ASSIGNMENT => Working from the records below, repeat exactly the lines starting at the line that contains "namespace Sys2Proof.Machine" and ending at the line that contains "def headerTrap (h", inclusive.

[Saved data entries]
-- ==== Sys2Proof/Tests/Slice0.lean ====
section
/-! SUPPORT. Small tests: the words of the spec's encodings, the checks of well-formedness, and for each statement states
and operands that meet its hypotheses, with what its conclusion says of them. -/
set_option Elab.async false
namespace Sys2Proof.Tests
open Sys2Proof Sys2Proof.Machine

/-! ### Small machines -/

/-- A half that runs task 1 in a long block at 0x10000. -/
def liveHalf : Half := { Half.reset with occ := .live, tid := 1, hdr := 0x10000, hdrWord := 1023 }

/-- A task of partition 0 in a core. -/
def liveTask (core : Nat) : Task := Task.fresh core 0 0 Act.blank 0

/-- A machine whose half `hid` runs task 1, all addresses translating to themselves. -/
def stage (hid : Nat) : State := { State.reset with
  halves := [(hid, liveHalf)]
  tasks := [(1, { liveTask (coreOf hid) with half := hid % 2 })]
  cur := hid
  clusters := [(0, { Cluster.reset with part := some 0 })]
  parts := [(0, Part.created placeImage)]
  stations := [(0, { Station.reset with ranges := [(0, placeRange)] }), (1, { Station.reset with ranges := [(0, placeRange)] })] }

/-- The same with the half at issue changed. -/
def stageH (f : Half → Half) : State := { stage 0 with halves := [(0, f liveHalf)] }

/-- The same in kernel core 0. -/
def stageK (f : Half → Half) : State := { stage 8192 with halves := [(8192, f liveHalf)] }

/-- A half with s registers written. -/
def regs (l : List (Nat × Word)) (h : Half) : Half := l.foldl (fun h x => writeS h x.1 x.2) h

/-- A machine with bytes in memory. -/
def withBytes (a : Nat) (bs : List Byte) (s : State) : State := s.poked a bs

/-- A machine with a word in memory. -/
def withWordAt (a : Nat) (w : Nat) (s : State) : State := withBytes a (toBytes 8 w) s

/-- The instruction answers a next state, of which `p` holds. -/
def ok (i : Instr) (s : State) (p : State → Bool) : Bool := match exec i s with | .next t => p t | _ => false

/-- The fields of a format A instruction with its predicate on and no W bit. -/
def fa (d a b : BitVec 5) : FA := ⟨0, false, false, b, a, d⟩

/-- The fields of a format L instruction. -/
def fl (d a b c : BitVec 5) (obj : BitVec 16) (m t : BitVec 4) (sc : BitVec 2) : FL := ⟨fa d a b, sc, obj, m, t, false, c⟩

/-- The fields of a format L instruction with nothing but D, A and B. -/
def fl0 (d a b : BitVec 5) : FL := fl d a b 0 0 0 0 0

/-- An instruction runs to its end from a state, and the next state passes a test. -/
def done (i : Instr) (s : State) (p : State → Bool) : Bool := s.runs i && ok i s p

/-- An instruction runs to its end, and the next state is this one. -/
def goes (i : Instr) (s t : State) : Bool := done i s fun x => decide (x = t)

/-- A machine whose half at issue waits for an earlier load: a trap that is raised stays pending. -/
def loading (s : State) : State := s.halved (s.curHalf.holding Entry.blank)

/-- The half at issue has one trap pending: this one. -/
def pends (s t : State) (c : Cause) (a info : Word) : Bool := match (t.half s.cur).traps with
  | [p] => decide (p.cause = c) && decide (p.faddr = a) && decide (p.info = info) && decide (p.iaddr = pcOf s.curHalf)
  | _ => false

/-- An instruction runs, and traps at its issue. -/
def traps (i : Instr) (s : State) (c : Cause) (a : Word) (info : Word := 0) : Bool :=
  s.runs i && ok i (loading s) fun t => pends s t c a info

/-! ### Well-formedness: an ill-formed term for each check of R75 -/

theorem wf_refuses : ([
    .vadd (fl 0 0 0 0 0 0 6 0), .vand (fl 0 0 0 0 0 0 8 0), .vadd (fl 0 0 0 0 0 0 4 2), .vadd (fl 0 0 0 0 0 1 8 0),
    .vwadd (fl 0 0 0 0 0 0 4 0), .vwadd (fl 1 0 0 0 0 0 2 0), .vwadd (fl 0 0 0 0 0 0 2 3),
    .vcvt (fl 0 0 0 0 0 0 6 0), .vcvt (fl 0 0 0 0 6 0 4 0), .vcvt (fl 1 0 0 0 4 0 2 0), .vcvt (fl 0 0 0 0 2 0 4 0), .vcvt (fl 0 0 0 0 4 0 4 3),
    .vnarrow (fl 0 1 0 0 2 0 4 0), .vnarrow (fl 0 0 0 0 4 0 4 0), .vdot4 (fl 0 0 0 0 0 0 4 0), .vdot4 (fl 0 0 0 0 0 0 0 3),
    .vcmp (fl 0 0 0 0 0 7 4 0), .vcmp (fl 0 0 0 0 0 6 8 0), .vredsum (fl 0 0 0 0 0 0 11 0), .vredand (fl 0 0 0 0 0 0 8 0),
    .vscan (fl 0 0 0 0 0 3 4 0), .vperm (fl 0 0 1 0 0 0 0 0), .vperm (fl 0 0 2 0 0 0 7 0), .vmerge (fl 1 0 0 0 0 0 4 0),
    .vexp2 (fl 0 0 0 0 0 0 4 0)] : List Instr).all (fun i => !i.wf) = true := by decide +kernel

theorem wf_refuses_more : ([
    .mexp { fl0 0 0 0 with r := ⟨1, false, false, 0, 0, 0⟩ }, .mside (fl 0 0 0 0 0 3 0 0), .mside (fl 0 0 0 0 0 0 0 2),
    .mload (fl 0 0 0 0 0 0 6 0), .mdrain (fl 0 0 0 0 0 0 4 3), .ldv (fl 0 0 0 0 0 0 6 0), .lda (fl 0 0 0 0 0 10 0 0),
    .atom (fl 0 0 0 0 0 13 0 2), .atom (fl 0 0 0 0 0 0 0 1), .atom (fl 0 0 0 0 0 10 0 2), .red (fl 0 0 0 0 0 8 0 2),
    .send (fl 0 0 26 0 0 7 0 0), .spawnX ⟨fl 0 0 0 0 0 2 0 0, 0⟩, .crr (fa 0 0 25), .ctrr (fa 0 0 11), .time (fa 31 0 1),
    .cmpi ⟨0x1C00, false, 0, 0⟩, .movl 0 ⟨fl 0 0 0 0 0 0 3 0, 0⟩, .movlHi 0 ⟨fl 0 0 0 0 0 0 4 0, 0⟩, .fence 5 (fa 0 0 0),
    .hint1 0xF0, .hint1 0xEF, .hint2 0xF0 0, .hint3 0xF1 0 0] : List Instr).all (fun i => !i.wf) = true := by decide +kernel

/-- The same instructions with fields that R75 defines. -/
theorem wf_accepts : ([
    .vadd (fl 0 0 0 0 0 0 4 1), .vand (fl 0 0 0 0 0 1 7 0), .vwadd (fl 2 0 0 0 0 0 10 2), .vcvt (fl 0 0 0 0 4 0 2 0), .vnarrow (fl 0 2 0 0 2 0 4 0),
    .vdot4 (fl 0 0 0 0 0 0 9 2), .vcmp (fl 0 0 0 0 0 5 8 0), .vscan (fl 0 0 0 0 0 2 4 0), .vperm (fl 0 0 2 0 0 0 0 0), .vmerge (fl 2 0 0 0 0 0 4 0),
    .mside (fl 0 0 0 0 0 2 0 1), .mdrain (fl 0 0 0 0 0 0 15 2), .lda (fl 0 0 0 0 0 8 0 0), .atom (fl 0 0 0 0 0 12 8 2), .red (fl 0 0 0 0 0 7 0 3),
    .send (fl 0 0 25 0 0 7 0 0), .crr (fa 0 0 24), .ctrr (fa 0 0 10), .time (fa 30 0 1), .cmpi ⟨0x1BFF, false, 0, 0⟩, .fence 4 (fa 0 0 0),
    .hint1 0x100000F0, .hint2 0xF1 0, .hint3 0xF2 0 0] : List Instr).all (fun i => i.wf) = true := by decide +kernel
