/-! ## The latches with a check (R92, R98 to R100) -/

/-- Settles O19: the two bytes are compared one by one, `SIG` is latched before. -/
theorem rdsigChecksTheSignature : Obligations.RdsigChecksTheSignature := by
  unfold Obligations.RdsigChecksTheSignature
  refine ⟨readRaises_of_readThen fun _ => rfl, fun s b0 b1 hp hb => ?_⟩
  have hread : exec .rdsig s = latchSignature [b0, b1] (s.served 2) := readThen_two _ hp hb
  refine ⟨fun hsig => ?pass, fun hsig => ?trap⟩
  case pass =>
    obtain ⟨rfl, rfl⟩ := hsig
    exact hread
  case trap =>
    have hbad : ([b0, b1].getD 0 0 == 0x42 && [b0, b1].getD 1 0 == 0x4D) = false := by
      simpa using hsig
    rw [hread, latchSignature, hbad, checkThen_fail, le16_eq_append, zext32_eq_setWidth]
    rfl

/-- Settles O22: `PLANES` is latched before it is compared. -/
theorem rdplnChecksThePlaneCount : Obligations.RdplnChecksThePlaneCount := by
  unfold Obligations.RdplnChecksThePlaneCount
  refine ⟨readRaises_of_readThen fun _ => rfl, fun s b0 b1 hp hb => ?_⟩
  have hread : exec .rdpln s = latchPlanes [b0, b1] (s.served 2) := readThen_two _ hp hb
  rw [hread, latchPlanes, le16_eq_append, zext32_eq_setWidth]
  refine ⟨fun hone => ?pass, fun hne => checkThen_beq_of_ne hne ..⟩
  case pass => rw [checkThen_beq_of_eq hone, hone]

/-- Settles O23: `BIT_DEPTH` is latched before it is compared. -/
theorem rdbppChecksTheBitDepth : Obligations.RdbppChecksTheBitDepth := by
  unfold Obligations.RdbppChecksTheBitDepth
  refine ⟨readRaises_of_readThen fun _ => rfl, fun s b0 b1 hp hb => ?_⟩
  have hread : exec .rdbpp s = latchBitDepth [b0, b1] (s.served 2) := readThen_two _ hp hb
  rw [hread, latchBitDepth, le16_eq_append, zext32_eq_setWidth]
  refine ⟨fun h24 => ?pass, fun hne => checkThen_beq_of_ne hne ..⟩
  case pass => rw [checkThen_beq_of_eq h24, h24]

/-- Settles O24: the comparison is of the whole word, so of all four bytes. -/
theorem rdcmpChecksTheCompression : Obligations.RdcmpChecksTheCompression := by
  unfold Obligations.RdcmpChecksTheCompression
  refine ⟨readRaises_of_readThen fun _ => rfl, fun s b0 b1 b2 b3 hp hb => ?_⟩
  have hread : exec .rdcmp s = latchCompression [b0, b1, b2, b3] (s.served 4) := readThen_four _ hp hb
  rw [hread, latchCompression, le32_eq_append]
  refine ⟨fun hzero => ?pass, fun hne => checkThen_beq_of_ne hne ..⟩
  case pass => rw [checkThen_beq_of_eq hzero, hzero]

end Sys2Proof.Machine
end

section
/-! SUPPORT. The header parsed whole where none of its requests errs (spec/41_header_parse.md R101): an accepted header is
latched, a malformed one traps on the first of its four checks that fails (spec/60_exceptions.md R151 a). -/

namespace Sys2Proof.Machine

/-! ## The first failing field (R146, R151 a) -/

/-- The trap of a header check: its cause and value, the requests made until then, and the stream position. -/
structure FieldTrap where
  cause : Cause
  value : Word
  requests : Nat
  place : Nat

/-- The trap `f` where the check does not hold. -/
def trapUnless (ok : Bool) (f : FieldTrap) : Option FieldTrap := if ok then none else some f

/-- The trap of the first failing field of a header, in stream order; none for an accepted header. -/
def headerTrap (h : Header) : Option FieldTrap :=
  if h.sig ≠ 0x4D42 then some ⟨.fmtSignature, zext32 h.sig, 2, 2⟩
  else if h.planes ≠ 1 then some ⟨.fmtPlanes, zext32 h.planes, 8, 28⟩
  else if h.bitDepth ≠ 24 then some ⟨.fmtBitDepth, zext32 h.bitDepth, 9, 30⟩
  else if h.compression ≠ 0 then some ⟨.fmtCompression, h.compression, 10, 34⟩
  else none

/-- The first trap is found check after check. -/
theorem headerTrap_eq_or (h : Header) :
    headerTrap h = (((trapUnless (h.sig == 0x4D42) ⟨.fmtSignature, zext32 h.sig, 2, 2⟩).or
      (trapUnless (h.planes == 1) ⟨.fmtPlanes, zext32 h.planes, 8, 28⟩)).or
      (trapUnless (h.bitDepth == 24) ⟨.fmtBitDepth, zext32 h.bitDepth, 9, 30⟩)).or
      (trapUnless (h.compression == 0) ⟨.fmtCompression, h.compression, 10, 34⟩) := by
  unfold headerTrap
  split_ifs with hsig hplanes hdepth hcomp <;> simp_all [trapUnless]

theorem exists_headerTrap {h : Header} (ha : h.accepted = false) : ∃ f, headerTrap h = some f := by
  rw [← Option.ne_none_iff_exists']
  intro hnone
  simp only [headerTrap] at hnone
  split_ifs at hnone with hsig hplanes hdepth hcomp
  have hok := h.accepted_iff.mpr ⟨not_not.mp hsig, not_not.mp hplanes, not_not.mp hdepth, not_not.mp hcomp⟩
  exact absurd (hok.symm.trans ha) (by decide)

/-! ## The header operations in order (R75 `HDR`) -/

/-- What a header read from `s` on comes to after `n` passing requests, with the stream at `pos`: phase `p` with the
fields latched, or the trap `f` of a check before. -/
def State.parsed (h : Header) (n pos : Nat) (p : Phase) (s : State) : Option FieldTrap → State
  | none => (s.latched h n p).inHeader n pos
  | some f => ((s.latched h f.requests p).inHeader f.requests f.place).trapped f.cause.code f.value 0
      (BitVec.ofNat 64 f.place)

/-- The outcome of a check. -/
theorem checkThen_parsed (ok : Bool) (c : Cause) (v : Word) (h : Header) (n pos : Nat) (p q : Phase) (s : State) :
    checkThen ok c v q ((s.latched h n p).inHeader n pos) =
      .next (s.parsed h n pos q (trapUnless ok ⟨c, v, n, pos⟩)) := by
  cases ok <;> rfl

OUTPUT FOR THIS EXERCISE =>
namespace Sys2Proof.Machine

/-! ## The first failing field (R146, R151 a) -/

/-- The trap of a header check: its cause and value, the requests made until then, and the stream position. -/
structure FieldTrap where
  cause : Cause
  value : Word
  requests : Nat
  place : Nat

/-- The trap `f` where the check does not hold. -/
def trapUnless (ok : Bool) (f : FieldTrap) : Option FieldTrap := if ok then none else some f

/-- The trap of the first failing field of a header, in stream order; none for an accepted header. -/
def headerTrap (h : Header) : Option FieldTrap :=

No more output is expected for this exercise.